-- ==== Sys2Proof/Machine/Pins.lean ====
section
/-! DEFINITION. The management target, the test port and the output pins (R504, R516, R517, R523, R524). -/

namespace Sys2Proof.Machine

open Sys2Proof

def State.setJtag (s : State) (f : Jtag → Jtag) : State := { s with jtag := f s.jtag }

/-! ### The management I²C target (R523) -/

/-- Does the target answer at a 7-bit address? The ranger serves it from M1 BOOT to M11 HALT.
[DEDUCED, log 157] -/
def State.mgmtAnswers (s : State) (addr : Nat) : Bool :=
  addr == 0x48 + s.sec.i2c && s.mode != 0 && !s.therm.tripped && s.rangerUp

/-- The register that a pointer selects. -/
def State.mgmtValue (s : State) (p : Nat) : Nat :=
  if p = 0 then s.view TOP_ID
  else if p = 1 then s.view TOP_MODE
  else if p = 2 then s.view TOP_STATUS
  else if p = 3 then s.view THERM_STATUS
  else if 0x10 ≤ p && p ≤ 0x17 then s.view (THERM_REGION_TEMP (p - 0x10))
  else 0

/-- MGMT_READ (R523): four bytes, little-endian; nothing advances. [DEDUCED, log 157] -/
def execMgmtRead (addr : BitVec 7) (s : State) : Host.Outcome State Fault Refusal :=
  if s.mgmtAnswers addr.toNat then
    .next { s with out := { s.out with mgmt := s.out.mgmt ++ leBytes 4 (s.mgmtValue s.jtag.pointer) } }
  else .next s

/-- MGMT_POINTER_WRITE (R523): the first byte selects a register; further bytes are NACKed. -/
def execMgmtPointerWrite (addr : BitVec 7) (bytes : List (BitVec 8)) (s : State) : Host.Outcome State Fault Refusal :=
  if s.mgmtAnswers addr.toNat then
    match bytes with
    | [] => .next s
    | p :: _ => .next (s.setJtag (fun j => { j with pointer := p.toNat }))
  else .next s

/-! ### The test port (R524) -/

/-- An instruction is in force, and a scan shifts out what the selected register captured. -/
def State.testScan (s : State) (inst shifted : Nat) : State :=
  let s := s.setJtag (fun j => { j with inst := inst })
  { s with out := { s.out with tdo := s.out.tdo ++ [shifted] } }

/-- BYPASS: the bypass register captures 0. -/
def State.testBypass (s : State) : State := s.testScan 0xFF 0

/-- A private instruction acts as BYPASS once DEBUG_LOCK is blown (R504). -/
def State.testPrivate (s : State) (act : State → State) : State :=
  if s.on SEC_LOCK_STATE_DEBUG_LOCK then s.testBypass else act s

/-- EXTEST (R524): the boundary register drives the pins; the scan shifts out what it captured.
[PRESUMED, log 155] -/
def execExtest (captured shifted : Nat) (s : State) : Host.Outcome State Fault Refusal :=
  .next ((s.testScan 0x00 captured).setJtag (fun j => { j with boundary := shifted }))

/-- IDCODE (R524). -/
def execIdcode (s : State) : Host.Outcome State Fault Refusal := .next (s.testScan 0x01 0x19612C3F)

/-- SAMPLE/PRELOAD (R524): pins are sampled and the boundary register is loaded, while the device runs. -/
def execSamplePreload (captured shifted : Nat) (s : State) : Host.Outcome State Fault Refusal :=
  .next ((s.testScan 0x02 captured).setJtag (fun j => { j with boundary := shifted }))

/-- HIGHZ (R524): outputs go high-impedance, with the bypass register selected. -/
def execHighz (s : State) : Host.Outcome State Fault Refusal := .next (s.testScan 0x04 0)

/-- CLAMP (R524): the boundary register holds the outputs, with the bypass register selected.
[PRESUMED, log 155] -/
def execClamp (s : State) : Host.Outcome State Fault Refusal := .next (s.testScan 0x05 0)

/-- BYPASS (R524). -/
def execBypass (s : State) : Host.Outcome State Fault Refusal := .next s.testBypass

/-- RANGER_HALT (R504, R524). -/
def execRangerHalt (s : State) : Host.Outcome State Fault Refusal :=
  .next (s.testPrivate (fun s => s.setJtag (fun j => { j with inst := 0x80, halted := true })))

/-- RANGER_RUN (R504, R524). -/
def execRangerRun (s : State) : Host.Outcome State Fault Refusal :=
  .next (s.testPrivate (fun s => s.setJtag (fun j => { j with inst := 0x81, halted := false })))

/-- The access that a MEM_ACCESS register asks for, made as the ranger: data that no good response brings is
free. [DESIGN CHOICE, log 156] -/
def State.memAccess (s : State) (v : Nat) (host : Option (BitVec 32)) : State :=
  let a := bitsAt v 0 44
  if !bitAt v 77 || s.mode = 0 || s.therm.tripped then s
  else if bitAt v 76 then (s.accWrite reqRanger clsDma 0 a (leBytes 4 (bitsAt v 44 32))).2
  else
    let t := s.accRead reqRanger clsDma a 4 (match host with
      | some w => leBytes 4 w.toNat
      | none => [])
    let r := match t.1 with
      | .ok bs => (ofLeBytes bs, t.2)
      | _ => t.2.free 32
    r.2.setJtag (fun j => { j with mem := putBits j.mem 44 32 r.1 })

/-- MEM_ACCESS (R504, R524): the 78-bit register is shifted out and loaded, and with go makes its access. -/
def execMemAccess (v : BitVec 78) (host : Option (BitVec 32)) (s : State) : Host.Outcome State Fault Refusal :=
  .next (s.testPrivate (fun s =>
    ((s.testScan 0x82 s.jtag.mem).setJtag (fun j => { j with mem := v.toNat })).memAccess v.toNat host))

/-! ### Output pins (R4, R516, R517) -/

/-- The output pins that R516 lists and that the block's registers drive. -/
inductive OutPin where
  | strokeA (k : Fin 8)
  | strokeB (k : Fin 8)
  | marker (m : Fin 4)
  | event (n : Fin 16)
  | snCnv
  | snSclk
  | encA (e : Fin 4)
  | alertN
  | thermtripN
  deriving DecidableEq, Repr

/-- A number for each pin, by which the open order of the boundary cells is named. -/
def OutPin.code : OutPin → Nat
  | .strokeA k => k
  | .strokeB k => 8 + k
  | .marker m => 16 + m
  | .event n => 20 + n
  | .snCnv => 36
  | .snSclk => 37
  | .encA e => 38 + e
  | .alertN => 42
  | .thermtripN => 43

/-- A driven level. -/
def driven (high : Bool) : PinLevel := if high then .high else .low

/-- The levels of SN_CNV and SN_SCLK (R183, R516): CONV ticks of SN_CNV, then BITS cycles of SN_SCLK.
[DEDUCED, log 162] -/
def State.sensorPins (s : State) : PinLevel × PinLevel :=
  if s.webOff || !s.on SENSOR_CTRL_OE then (.highZ, .highZ)
  else
    let conv := s.rd SENSOR_TIMING_CONV
    match s.sens.start with
    | none => (driven false, driven false)
    | some (t, _) =>
      let d := s.now - t
      let half := (d - conv) / (s.rd SENSOR_TIMING_DIV + 1)
      (driven (decide (d < conv)),
        driven (decide (conv ≤ d) && decide (half < 2 * s.rd SENSOR_CTRL_BITS) && half % 2 == 1))

/-- The level of ENCe_A (R20, R517): the SSI clock, once host software has set MODE SSI since the last reset.
[DEDUCED, log 162] -/
def State.ssiClock (s : State) (e : Nat) : PinLevel :=
  let x := s.enc e
  if s.webOff || !x.clkOe || s.rd (TIMELINE_ENC_CTRL_MODE e) != 5 then .highZ
  else
    match x.ssiStart with
    | none => driven true
    | some t =>
      let half := (s.now - t) / (s.rd (TIMELINE_ENC_SSI_CFG_DIV e) + 1)
      let cycles := s.rd (TIMELINE_ENC_SSI_CFG_BITS e) + b2n (s.on (TIMELINE_ENC_SSI_CFG_PARITY e))
      driven (decide (2 * cycles ≤ half) || half % 2 == 1)

/-- The level of ALERT_N (R439, R516). -/
def State.alertPin (s : State) : PinLevel :=
  if s.webOff then .highZ
  else if s.on TOP_STATUS_ALERT && s.on TOP_CTRL_ALERT_OE then .low else .highZ

/-- The level of THERMTRIP_N (R478, R516): low from a trip until POR. -/
def State.thermtripPin (s : State) : PinLevel :=
  if s.therm.tripped && s.jtag.inst != 4 then .low else .highZ

/-- The level that the block's registers give an output pin (R516). -/
def State.drivenPin (s : State) : OutPin → PinLevel
  | .strokeA k => (s.strokePins k).1
  | .strokeB k => (s.strokePins k).2
  | .marker m => s.markerPin m
  | .event n => s.eventPin n
  | .snCnv => s.sensorPins.1
  | .snSclk => s.sensorPins.2
  | .encA e => s.ssiClock e
  | .alertN => s.alertPin
  | .thermtripN => s.thermtripPin

/-- The level of an output pin: the registers' (R516), or with EXTEST and CLAMP the boundary register's (R524).
[DEDUCED, log 162] -/
def State.outPin (s : State) (p : OutPin) : PinLevel :=
  if s.jtag.inst == 0 || s.jtag.inst == 5 then driven (Config.boundaryLevel s.jtag.boundary p.code)
  else s.drivenPin p

end Sys2Proof.Machine
end

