-- ==== Sys2Proof/Machine/Core.lean ====
section
/-! DEFINITION. The machine that the host runs. -/

def Sys2Proof.core : Host.Core :=
  { State := Sys2Proof.Machine.State, Fault := Sys2Proof.Machine.Fault, Refusal := Sys2Proof.Machine.Refusal,
    step := Sys2Proof.Machine.step, reset := Sys2Proof.Machine.State.reset }
end

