-- ==== Sys2Proof/Certificates/Slice0/Obligations.lean ====
section
/-! DEFINITION. What is to be proved of the LM9612 model. -/

open Sys2Proof Sys2Proof.Machine

/-! ### The machine -/

/-- The block takes the command at the front of its queue and runs it with the rest of the queue; while none
waits, one tick of the timeline passes (the model's choice, log 4). No row of the opcode table has bits, so no
word spells a command. Where a rule leaves it open this rests on the model's own choice or reading: log 4. -/
def Obligations.AStepRunsTheFrontCommand : Prop :=
  (∀ (s : State) (c : Instr) (rest : List Instr), s.pending = c :: rest →
    step s = exec c { s with pending := rest }) ∧
  (∀ (s : State), s.pending = [] →
    ∃ t, step s = .next t ∧ t.tl.tick = s.tl.tick + 1 ∧ t.tl.pos = s.tl.pos ∧ t.tl.prevPos = s.tl.pos) ∧
  (∀ (s : State) (n w : Nat), decodeTableWord n w = none ∧ s.withFetchWord n w = s)

/-- After reset no command waits, every register word holds the reset value of its table, the mode is M1 BOOT with
no change armed, and every store is empty and in canonical form. Registers whose reset the manual does not
give hold 0 (the model's choice, log 5). Where a rule leaves it open this rests on the model's own choice or
reading: log 1, 5, 19. -/
def Obligations.ResetHoldsTheStatedValues : Prop :=
  State.reset.pending = [] ∧ State.reset.wf = true ∧ (∀ off, State.reset.reg off = resetWord off) ∧
    State.reset.mode = 1 ∧ State.reset.rd TOP_MODE_ARMED = 15 ∧ State.reset.rd TOP_ID = 0x961200B0 ∧
    State.reset.rd TOP_RESET_INFO_LAST = 0 ∧ State.reset.rd THERM_CFG_CAL_DT = 0x80 ∧
    State.reset.rd THERM_CFG_GAP_SPACING = 100 ∧ State.reset.rd THERM_LIMITS_CRIT = 110 ∧
    State.reset.rd SEC_BOOT_STATUS_SOURCE = 3 ∧ (∀ v : Fin 256, State.reset.rd (SEC_MSIX_CTRL v) = 1) ∧
    (∀ i : Fin 24, State.reset.rd (THERM_SENSOR_STATE_ROLE i) = (if i.val % 3 = 0 then 0 else 1)) ∧
    State.reset.top.inQ = [] ∧ State.reset.tl.sched = [] ∧ State.reset.scal.covQ = []

/-- Whatever the state and whatever command waits, a step answers a next state: no command ends a run in a fault
or a refusal, and data never does. Where a rule leaves it open this rests on the model's own choice or
reading: log 2. -/
def Obligations.EveryStepGoesOn : Prop := ∀ s : State, ∃ t, step s = .next t

/-- Every step keeps the register store, the DRAM contents and the quill memories in canonical form. Where a rule
leaves it open this rests on the model's own choice or reading: log 1, 105. -/
def Obligations.EveryStepKeepsTheStoresCanonical : Prop := ∀ s : State, s.safeStep

/-- A field reads back what was last written to it, modulo its width; a write leaves every field that shares no
bit with it as it was, and keeps the register store in canonical form. Where a rule leaves it open this rests
on the model's own choice or reading: log 1. -/
def Obligations.FieldsReadBackAndStandApart : Prop :=
  ∀ (s : State) (f : Fld) (v : Nat), f.lsb + f.w ≤ 64 →
    (s.wr f v).rd f = v % 2 ^ f.w ∧ (∀ g : Fld, f.apart g → (s.wr f v).rd g = s.rd g) ∧
      (s.wf = true → (s.wr f v).wf = true) ∧ s.wr f v = { s with regs := (s.wr f v).regs }

/-- R7: rounding gives an integer nearest to the quotient, and the even one of two. -/
def Obligations.RoundingIsToNearestEven : Prop :=
  ∀ (n d : Int), 0 < d →
    2 * (n - d * rneDiv n d) ≤ d ∧ 2 * (d * rneDiv n d - n) ≤ d ∧
      (2 * (n - d * rneDiv n d) = d ∨ 2 * (d * rneDiv n d - n) = d → rneDiv n d % 2 = 0)

/-! ### Words of nib instructions (chapter 9) -/

/-- R274 to R287: the word of every nib instruction, with every operand at every value, decodes to that
instruction. Where a rule leaves it open this rests on the model's own choice or reading: log 78. -/
def Obligations.NibInstructionsSurviveTheirWords : Prop :=
  ∀ i : NibInstr, decodeNib (encodeNib i) = some i

/-- R274, R276, R279: words written out from the formats decode to the instructions they stand for, the manual's
own example among them, and reserved ones are illegal. Where a rule leaves it open this rests on the model's
own choice or reading: log 78. -/
def Obligations.NibWordsSpellTheirInstructions : Prop :=
  decodeNib 0x48821948 = some (.vmul 4 2 3 1 8 false true false) ∧
    decodeNib 0b000001_00101_00110_1111111111111111 = some (.saddi 5 6 65535) ∧
    decodeNib 0b000000_00001_00010_00011_000_00000000 = some (.salu 0 1 2 3) ∧
    decodeNib 0b100000_00111_01000_0000000000000100 = some (.lw 7 8 4) ∧
    decodeNib 0b110000_00011_111111111111111111111 = some (.beqz 3 2097151) ∧
    decodeNib 0b101000_00000_00000_0000000000000000 = some .retire ∧
    decodeNib 0b001100_00000_00000_0000000000000000 = none ∧
    decodeNib 0b000000_00001_00010_00011_001_00000000 = none ∧
    decodeNib 0b001000_00001_00010_0000000010000000 = none
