-- ==== Sys2Proof/Laws/State.lean ====
section
/-! SUPPORT. The laws of the shared operations over the state: what each leaves as it was, one lemma for each
component of the state, and what a register field reads after a write. -/

namespace Sys2Proof.Machine

open Sys2Proof

/-! ### Components -/

/-! `State.setReg` -/

@[simp] theorem setReg_pending (s : State) (off : Nat) (v : Word) : (s.setReg off v).pending = s.pending := rfl
@[simp] theorem setReg_latchHi (s : State) (off : Nat) (v : Word) : (s.setReg off v).latchHi = s.latchHi := rfl
@[simp] theorem setReg_stageLo (s : State) (off : Nat) (v : Word) : (s.setReg off v).stageLo = s.stageLo := rfl
@[simp] theorem setReg_shOld (s : State) (off : Nat) (v : Word) : (s.setReg off v).shOld = s.shOld := rfl
@[simp] theorem setReg_tl (s : State) (off : Nat) (v : Word) : (s.setReg off v).tl = s.tl := rfl
@[simp] theorem setReg_st (s : State) (off : Nat) (v : Word) : (s.setReg off v).st = s.st := rfl
@[simp] theorem setReg_zl (s : State) (off : Nat) (v : Word) : (s.setReg off v).zl = s.zl := rfl
@[simp] theorem setReg_pctx (s : State) (off : Nat) (v : Word) : (s.setReg off v).pctx = s.pctx := rfl
@[simp] theorem setReg_pipes (s : State) (off : Nat) (v : Word) : (s.setReg off v).pipes = s.pipes := rfl
@[simp] theorem setReg_stitch (s : State) (off : Nat) (v : Word) : (s.setReg off v).stitch = s.stitch := rfl
@[simp] theorem setReg_fine (s : State) (off : Nat) (v : Word) : (s.setReg off v).fine = s.fine := rfl
@[simp] theorem setReg_prof (s : State) (off : Nat) (v : Word) : (s.setReg off v).prof = s.prof := rfl
@[simp] theorem setReg_sens (s : State) (off : Nat) (v : Word) : (s.setReg off v).sens = s.sens := rfl
@[simp] theorem setReg_mas (s : State) (off : Nat) (v : Word) : (s.setReg off v).mas = s.mas := rfl
@[simp] theorem setReg_scal (s : State) (off : Nat) (v : Word) : (s.setReg off v).scal = s.scal := rfl
@[simp] theorem setReg_quill (s : State) (off : Nat) (v : Word) : (s.setReg off v).quill = s.quill := rfl
@[simp] theorem setReg_scores (s : State) (off : Nat) (v : Word) : (s.setReg off v).scores = s.scores := rfl
@[simp] theorem setReg_scribe (s : State) (off : Nat) (v : Word) : (s.setReg off v).scribe = s.scribe := rfl
@[simp] theorem setReg_dma (s : State) (off : Nat) (v : Word) : (s.setReg off v).dma = s.dma := rfl
@[simp] theorem setReg_ev (s : State) (off : Nat) (v : Word) : (s.setReg off v).ev = s.ev := rfl
@[simp] theorem setReg_dram (s : State) (off : Nat) (v : Word) : (s.setReg off v).dram = s.dram := rfl
@[simp] theorem setReg_net (s : State) (off : Nat) (v : Word) : (s.setReg off v).net = s.net := rfl
@[simp] theorem setReg_chain (s : State) (off : Nat) (v : Word) : (s.setReg off v).chain = s.chain := rfl
@[simp] theorem setReg_top (s : State) (off : Nat) (v : Word) : (s.setReg off v).top = s.top := rfl
@[simp] theorem setReg_therm (s : State) (off : Nat) (v : Word) : (s.setReg off v).therm = s.therm := rfl
@[simp] theorem setReg_sec (s : State) (off : Nat) (v : Word) : (s.setReg off v).sec = s.sec := rfl
@[simp] theorem setReg_jtag (s : State) (off : Nat) (v : Word) : (s.setReg off v).jtag = s.jtag := rfl
@[simp] theorem setReg_out (s : State) (off : Nat) (v : Word) : (s.setReg off v).out = s.out := rfl
@[simp] theorem setReg_freeCount (s : State) (off : Nat) (v : Word) : (s.setReg off v).freeCount = s.freeCount := rfl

━━━

▶ **Task to carry out**
What are the lines above, starting at the one with "port (R524) -/" and ending at the one with "blown (R504). -/"? Give them again exactly, and only them.

▶ **Result below**
/-! ### The test port (R524) -/

/-- An instruction is in force, and a scan shifts out what the selected register captured. -/
def State.testScan (s : State) (inst shifted : Nat) : State :=
  let s := s.setJtag (fun j => { j with inst := inst })
  { s with out := { s.out with tdo := s.out.tdo ++ [shifted] } }

/-- BYPASS: the bypass register captures 0. -/
def State.testBypass (s : State) : State := s.testScan 0xFF 0

/-- A private instruction acts as BYPASS once DEBUG_LOCK is blown (R504). -/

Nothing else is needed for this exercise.